Frasier: So, that, Margaret is why your marriage is doomed. Get the fuck out of it.
Frasier: ANYWAY! FUCK IT PLENTY! ROZ! ROZ! Who’s our next caller?
Roz: We have no callers.
Frasier: FUCKIN’ JERKOFFS. Why not?
Roz: They’re sick of you swearing at them and giving rotten advice.
Frasier: Heh. Well, what other advice is there to give to a bunch of rotten fuckin’ apples?
(Frasier leans back on his chair with his feet on the desk.)
Frasier: Right, that’s it, shut the microphone off, you stinkin’ broad. Let’s play a song. Here’s the latest smash from Zoomeister, Kidnapping a bear.
Oh, lure the cunt out with a pear, whoa! Kidnapping a bear…
Frasier: Cheers for that. Oi, you. (Points at Roz through the glass.) What you up to tonight clitchops?
Roz: I’m on a date.
Frasier: COLOUR MY COCK surprised.
Roz: Go fuck yourself.
Frasier: Don’t have to, I’ve got this.
(Frasier produces a picture of a dog he’s cut a hole in. He puts it over his face so that his tongue pokes through the hole, like the dog has his tongue.)

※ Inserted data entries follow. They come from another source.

/-- OVR_POL (R94): with OVR_POL 1 every CYCLE trigger that arrives while a cycle runs is discarded, increments LOST and sets
TRIG_OVR. -/
def Obligations.OverrunPolicyDiscards : Prop :=
  ∀ (e : Fin 64) (s u : State) (d : Delivered) (n : Nat), s.due? 1 e 0 = some d → s.physOf e = some n → s.domOn (domEngine n) = true →
    s.getB (Reg.ENG_CTL n) 0 = true → (s.leng e).mig = none → s.inCycle n = true → s.getB (Reg.ENG_CTL n) 3 = true →
    u = (s.taken d).incR (Reg.ENG_LOST n) →
    exec (.cycle e) s = .next ((u.setLeng e
      { u.leng e with lostNow := min ((u.leng e).lostNow + 1) (2 ^ 32 - 1) }).raise e 0x10)

/-- RUN_EN 0 (R96): a CYCLE trigger is neither run nor latched nor counted, SIGNAL triggers are still ORed into the flags, and
the moment RUN_EN is cleared drops a latched trigger: it starts no cycle, PEND_TRIG clears, and LOST does not count it. -/
def Obligations.RunEnableOff : Prop :=
  (∀ (e : Fin 64) (s : State) (d : Delivered) (n : Nat), s.due? 1 e 0 = some d → s.physOf e = some n → s.domOn (domEngine n) = true →
    s.getB (Reg.ENG_CTL n) 0 = false → exec (.cycle e) s = .next (s.taken d)) ∧
  (∀ (e : Fin 64) (s : State) (d : Delivered), s.due? 1 e 1 = some d → exec (.signal e) s =
    .next ((s.taken d).setLeng e ({ (s.taken d).leng e with
      core := { ((s.taken d).leng e).core with tflags := ((s.taken d).leng e).core.tflags ||| d.act.data },
      signals := ((s.taken d).leng e).signals ||| d.act.data } : LEng))) ∧
  (∀ (n : Fin 68) (s u : State) (e : Nat), s.getB (Reg.ENG_CTL n) 0 = true → s.logicalOf n = some e →
    u = (s.setB (Reg.ENG_CTL n) 0 false).setB (Reg.ENG_STAT n) 6 false →
    exec (.runEnClear n) s = .next (u.setLeng e { u.leng e with latched := none }) ∧
    (s.regsWf = true → u.getB (Reg.ENG_CTL n) 0 = false ∧ u.getB (Reg.ENG_STAT n) 6 = false ∧ u.getR (Reg.ENG_LOST n) = s.getR (Reg.ENG_LOST n)))

/-- The MEM_REPAIR commands that are ignored, with CMD_ERR and nothing else (R240): a MOVE while the spare is USED or FAULTY, a
RETURN of a role that the spare does not serve or to a retired home block, any command while COPYING is set, and CMD 3. -/
def Obligations.MemRepairRefusals : Prop :=
  ∀ (i : Fin 48) (w : Word) (s u : State) (spare retired : Nat), u = s.setB (Reg.SEC_MEM_STAT i) 0 true →
    spare = (if bitOf w 8 then Reg.SEC_SPARE_MUL i else Reg.SEC_SPARE_BRAM i) →
    retired = (if bitOf w 8 then Reg.SEC_MUL_RETIRED i else Reg.SEC_BRAM_RETIRED i) →
    (fld w 31 30 = 1 → (s.getB spare 31 = true ∨ s.getB spare 29 = true ∨ s.getB spare 30 = true) → exec (.memMove i w) s = .next u) ∧
    (fld w 31 30 = 2 → (s.getB spare 31 = false ∨ s.getF spare 4 0 ≠ fld w 4 0 ∨ s.getB retired (fld w 4 0) = true ∨ s.getB spare 30 = true) →
      exec (.memReturn i w) s = .next u) ∧
    (fld w 31 30 = 3 → exec (.registerWrite (BitVec.ofNat 32 (Reg.SEC_MEM_REPAIR i)) w) s = .next u)
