/-- The last block that a read needs ends it; any other goes on. -/
theorem State.readBeat_last {n : Nat} {q : ArbReq} {d : List Byte} (hb : q.beats ≤ 1) :
    s.readBeat n q d = s.endRequest n q 0 0x8000 (q.got ++ d) := if_pos hb
theorem State.readBeat_more {n : Nat} {q : ArbReq} {d : List Byte} (hb : 2 ≤ q.beats) :
    s.readBeat n q d = s.nextBeat n q (q.got ++ d) := if_neg (by omega)

/-! ### Lock gaps, modes and long waits (R421, R423, R424) -/

theorem exec_lockGapExpiry_ends {l : ArbLock} (hl : (s.arbiter r).locks.find? (fun l => l.inForce) = some l) (hm : (s.arbiter r).mode = 0)
    (hb : (s.arbiter r).busy = none) (hr : (s.arbiter r).reqs.any (fun x => x.q == l.q && x.sector == l.sector) = false)
    (ht : l.last + s.lockGap r ≤ s.arbNow r) : exec (.lockGapExpiry r) s =
      .next ((s.setArb r { s.arbiter r with locks := (s.arbiter r).locks.erase l }).raise 233 (2 ^ r.val)) := by
  simp only [exec_lockGapExpiry, execLockGapExpiry, hl, hm, hb, hr, ht, Option.isNone_none, and_self, if_true]

theorem exec_arbModeWrite_refused {w : Word} (h : fld w 31 30 ≠ s.getF (Reg.ARB_R_CTL r) 31 30) : exec (.arbModeWrite r w) s =
    .next ((s.setB Reg.ARB_ERR 23 true).store (Reg.ARB_R_CTL r) (setFld w 31 30 (s.getF (Reg.ARB_R_CTL r) 31 30))) := by
  simp only [exec_arbModeWrite, execArbModeWrite, State.writeArbCtl, if_neg h]

theorem exec_arbModeWrite_same {w : Word} (h : fld w 31 30 = s.getF (Reg.ARB_R_CTL r) 31 30) : exec (.arbModeWrite r w) s =
    .next (s.store (Reg.ARB_R_CTL r) (setFld w 31 30 (fld w 31 30))) := by
  simp only [exec_arbModeWrite, execArbModeWrite, State.writeArbCtl, h, if_true]

/-- The requests that have waited too long are marked, each once. -/
theorem exec_longWait_warns (h0 : s.getF (Reg.ARB_R_WAIT_WARN r) 23 0 ≠ 0)
    (hx : ∃ x ∈ (s.arbiter r).reqs, x.warned = false ∧ s.getF (Reg.ARB_R_WAIT_WARN r) 23 0 < s.arbNow r - x.first) :
    exec (.longWait r) s = .next ((s.setArb r { s.arbiter r with reqs := (s.arbiter r).reqs.map (fun x =>
      if x.warned = false ∧ s.getF (Reg.ARB_R_WAIT_WARN r) 23 0 < s.arbNow r - x.first then { x with warned := true } else x) }).raise
        235 (2 ^ r.val)) := by
  have hany : (s.arbiter r).reqs.any (fun x => !x.warned && decide (s.getF (Reg.ARB_R_WAIT_WARN r) 23 0 < s.arbNow r - x.first)) = true := by
    simpa [List.any_eq_true] using hx
  simp only [exec_longWait, execLongWait, bne_iff_ne.2 h0, Bool.true_and, if_pos hany, Bool.and_eq_true, Bool.not_eq_true', decide_eq_true_eq]

end Arbiter

/-- Settles O19: each clause is one case of a decision, of a beat's end, or of what an arbiter watches. -/
theorem arbiters : Obligations.Arbiters :=
  ⟨⟨fun _ _ _ _ ht hg hl hx he => exec_grantDecision_locked ht hg hl hx he rfl, fun _ _ => exec_grantDecision_cannotGrant,
      fun _ _ => exec_grantDecision_underTest, fun _ _ _ => State.grant_arbiter⟩,
    ⟨fun _ _ _ => exec_beatComplete_idle,
      fun _ _ _ _ h hop hb => by rw [exec_beatComplete_read h hop, State.readBeat_last hb],
      fun _ _ _ _ h hop hb => by rw [exec_beatComplete_read h hop, State.readBeat_more hb],
      fun _ _ _ _ h hop hb => ⟨_, rfl, exec_beatComplete_write_last h hop hb⟩⟩,
    ⟨fun _ _ _ => rfl, fun _ _ _ => exec_lockGapExpiry_ends, fun _ _ _ => exec_arbModeWrite_refused, fun _ _ => exec_longWait_warns,
      fun _ _ _ => exec_arbModeWrite_same⟩⟩
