-- ==== Sys2Proof/Machine/State.lean ====
section
/-! DEFINITION. The state of LCDSEQ (10_state.md), its value at construction (R37), and the reasons a
step can stop. -/

namespace Sys2Proof.Machine

/-- A line latch, 10_state.md section 2: `u` means the spec gives the line no level. -/
inductive Latch where
  | high
  | low
  | u
  deriving DecidableEq, Repr

/-- The operation in progress (R25). -/
inductive Op where
  | init
  | draw
  deriving DecidableEq, Repr

/-- The spec's view of the controller's configuration (R31). -/
inductive Ctrl where
  | unknown
  | ready
  | indeterminate
  deriving DecidableEq, Repr

/-- The result of an operation (R74), over an error type `E` (R15). -/
inductive Result (E : Type) where
  | ok
  | initErr (e : E)
  | drawErr (e : E)
  | lenErr
  deriving DecidableEq, Repr

/-- R30: the records of requests and results. `events` is how many events the trace held then. -/
inductive HostEvent (E : Type) where
  | req (op : Op) (events : Nat)
  | res (r : Result E) (events : Nat)
  deriving DecidableEq, Repr

/-- INPUT. What the transport does about an outstanding call (R98). `silent`: no answer in this step.
`err`: the call failed; `sent` is how many bytes of a failed write had reached the controller, which the
block is not told (R39). -/
inductive Reply (E : Type) where
  | silent
  | ok
  | err (e : E) (sent : Nat)
  deriving DecidableEq, Repr

/-- INPUT. What the timing source does about an outstanding delay (R98, R178): it has no error. -/
inductive Tick where
  | silent
  | done
  deriving DecidableEq, Repr

/-- Ghost: the controller as a sink (20_memory.md R55, R56). `pm` lists the cells of the pixel memory
whose value is known, by key `row*240 + column`, keys strictly rising; a cell that is not listed has no
value the spec gives. -/
structure Controller where
  xs   : Bound
  xe   : Bound
  ys   : Bound
  ye   : Bound
  col  : Bound
  row  : Bound
  mode : SinkMode
  args : List Byte
  pm   : List (Nat × Pixel)
  deriving DecidableEq, Repr

/-- The state of the machine: the block's registers, its constant configuration, the framebuffer lent to
it, the ghost state of the spec, and the inputs of the outside. `E` is the type of transport errors, a
parameter (R15, D32): no definition looks into a value of it. -/
structure State.Over (E : Type) where
  /-- The constants given at construction (R37); no operation changes them. -/
  cfg : Cfg
  /-- R21, R22, R23: the line latches. -/
  cs  : Latch
  dc  : Latch
  rst : Latch
  /-- R25. -/
  busy : Bool
  op   : Op
  /-- R24: the sequencer position. -/
  upc : Nat
  /-- R26: the call issued and not yet answered. -/
  pending : Option MicroOp
  /-- R35: the first error of a failing DRAW. -/
  ferr : Option E
  /-- R36: the index of the next pixel to be read. -/
  pix : Nat
  /-- R40, R41: the framebuffer lent for the running DRAW; empty while nothing is lent (R20, R205). -/
  fb : List Pixel
  /-- R30, ghost: the events so far, oldest first. -/
  trace : List (Event E)
  /-- R31, ghost. -/
  ctrl : Ctrl
  /-- R32, ghost: the controller. -/
  ctl : Controller
  /-- R30, ghost: requests and results so far, oldest first. -/
  hostLog : List (HostEvent E)
  /-- INPUT: the requests the host will make, next first. -/
  host : List HostRequest
  /-- INPUT: the replies the transport will give, next first; none left means it never answers. -/
  transport : List (Reply E)
  /-- INPUT: the replies the timing source will give, next first; none left means it never answers. -/
  timing : List Tick
  /-- How many free values were drawn so far (the model's own). -/
  fresh : Nat
  deriving DecidableEq, Repr

/-- The state at the error type the machine is run with (entry 3). -/
abbrev State := State.Over BusError

/-- No step of LCDSEQ stops the machine with a fault: its one fault, `BusFault(e)`, ends the operation
with a result and the block goes on (R158, R161, R166, R169). So there is no constructor. -/
inductive Fault where
  deriving DecidableEq, Repr

/-- Why a request, a command or a construction is refused. -/
inductive Refusal where
  /-- Raised by an arm of exec whose instruction has no meaning yet; safe. -/
  | notModelled (mnemonic : String)
  /-- Raised by INIT and DRAW while an operation runs: the host port has no move then (R73, D20); safe. -/
  | requestWhileBusy
  /-- Raised by the step on a request code other than 0x01 and 0x02 (R78, K19): refused by name, no call,
  no state change; safe. -/
  | illegalRequest (code : Byte)
  /-- Raised by a wire command when no operation is running: LCDSEQ sends commands only inside INIT and
  DRAW, and the host has no request for one (R73, R75, R114); safe. -/
  | noOperation
  /-- Raised by a wire command while a call is outstanding: no later micro-operation is issued then
  (R26); safe. -/
  | callOutstanding
  /-- Raised by CASET and RASET with bounds outside the range of R112, R113 (R116, K18: refused, never
  computed with); safe. -/
  | windowOutOfRange
  /-- Raised by construction with a configuration that breaks R7 or R8 (R186, K17): no block exists; safe. -/
  | badConfiguration
  deriving DecidableEq, Repr

/-- The controller at construction: "unspecified" (R37). The registers are zero: DESIGN CHOICE (unsafe,
entry 8); no cell of the pixel memory has a value. -/
def Controller.atConstruction : Controller where
  xs := 0
  xe := 0
  ys := 0
  ye := 0
  col := 0
  row := 0
  mode := .idle
  args := []
  pm := []

/-- R37: the state at construction with a configuration. Construction issues no call (R184). `op`, `upc`
and `pix` have no meaning while idle: DESIGN CHOICE (unsafe, entry 7). -/
def State.constructed {E : Type} (c : Cfg) : State.Over E where
  cfg := c
  cs := .u
  dc := .u
  rst := .u
  busy := false
  op := .init
  upc := 0
  pending := none
  ferr := none
  pix := 0
  fb := []
  trace := []
  ctrl := .unknown
  ctl := Controller.atConstruction
  hostLog := []
  host := []
  transport := []
  timing := []
  fresh := 0

/-- The machine right after reset: construction of the reference instantiation (R9, R37). -/
def State.reset : State := State.constructed Cfg.ref

end Sys2Proof.Machine
end

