-- ==== Sys2Proof/Machine/Requests.lean ====
section
/-! DEFINITION. The two host operations (42_init_sequencer.md R135, 43_frame_transfer.md R144) and
construction (R184, R186). -/

namespace Sys2Proof.Machine

variable {E : Type}

/-- R186: construction; a configuration that breaks its invariant makes no block. -/
def construct (c : Cfg) : Host.Outcome (State.Over E) Fault Refusal :=
  if c.valid then .next (State.constructed c) else .refused .badConfiguration

/-- INIT, R135: accepted when idle; INIT_PROG by the executor; OK or the first error. -/
def execInit (s : State.Over E) : Host.Outcome (State.Over E) Fault Refusal :=
  if s.busy then .refused .requestWhileBusy
  else .next (finishRun (runOps (initProg s.cfg) (accept .init [] s)))

/-- DRAW, R144: the length check first (R143, R162); then DRAW_PROG by the executor. -/
def execDraw (fb : List Pixel) (len : Nat) (s : State.Over E) : Host.Outcome (State.Over E) Fault Refusal :=
  if s.busy then .refused .requestWhileBusy
  else if len ≠ s.cfg.w * s.cfg.h then .next (rejectLength s)
  else .next (finishRun (runOps (drawProg s.cfg fb) (accept .draw fb s)))

end Sys2Proof.Machine
end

Frasier: Oh yeah…(Frasier begins to undo his trousers and slips a hand down the front. Roz starts to gag.)
Roz: Oh my GOD! What the hell are you doing?
Frasier: UNGH. FUCK YOU! (He flips a “V” sign at Roz, while wanking with the other hand. Roz leaves, shaking with shock. Frasier is alone, tugging himself off in his sick dog mask. The audience are silent. The show fades to no credits. Frasier is cancelled a week later.)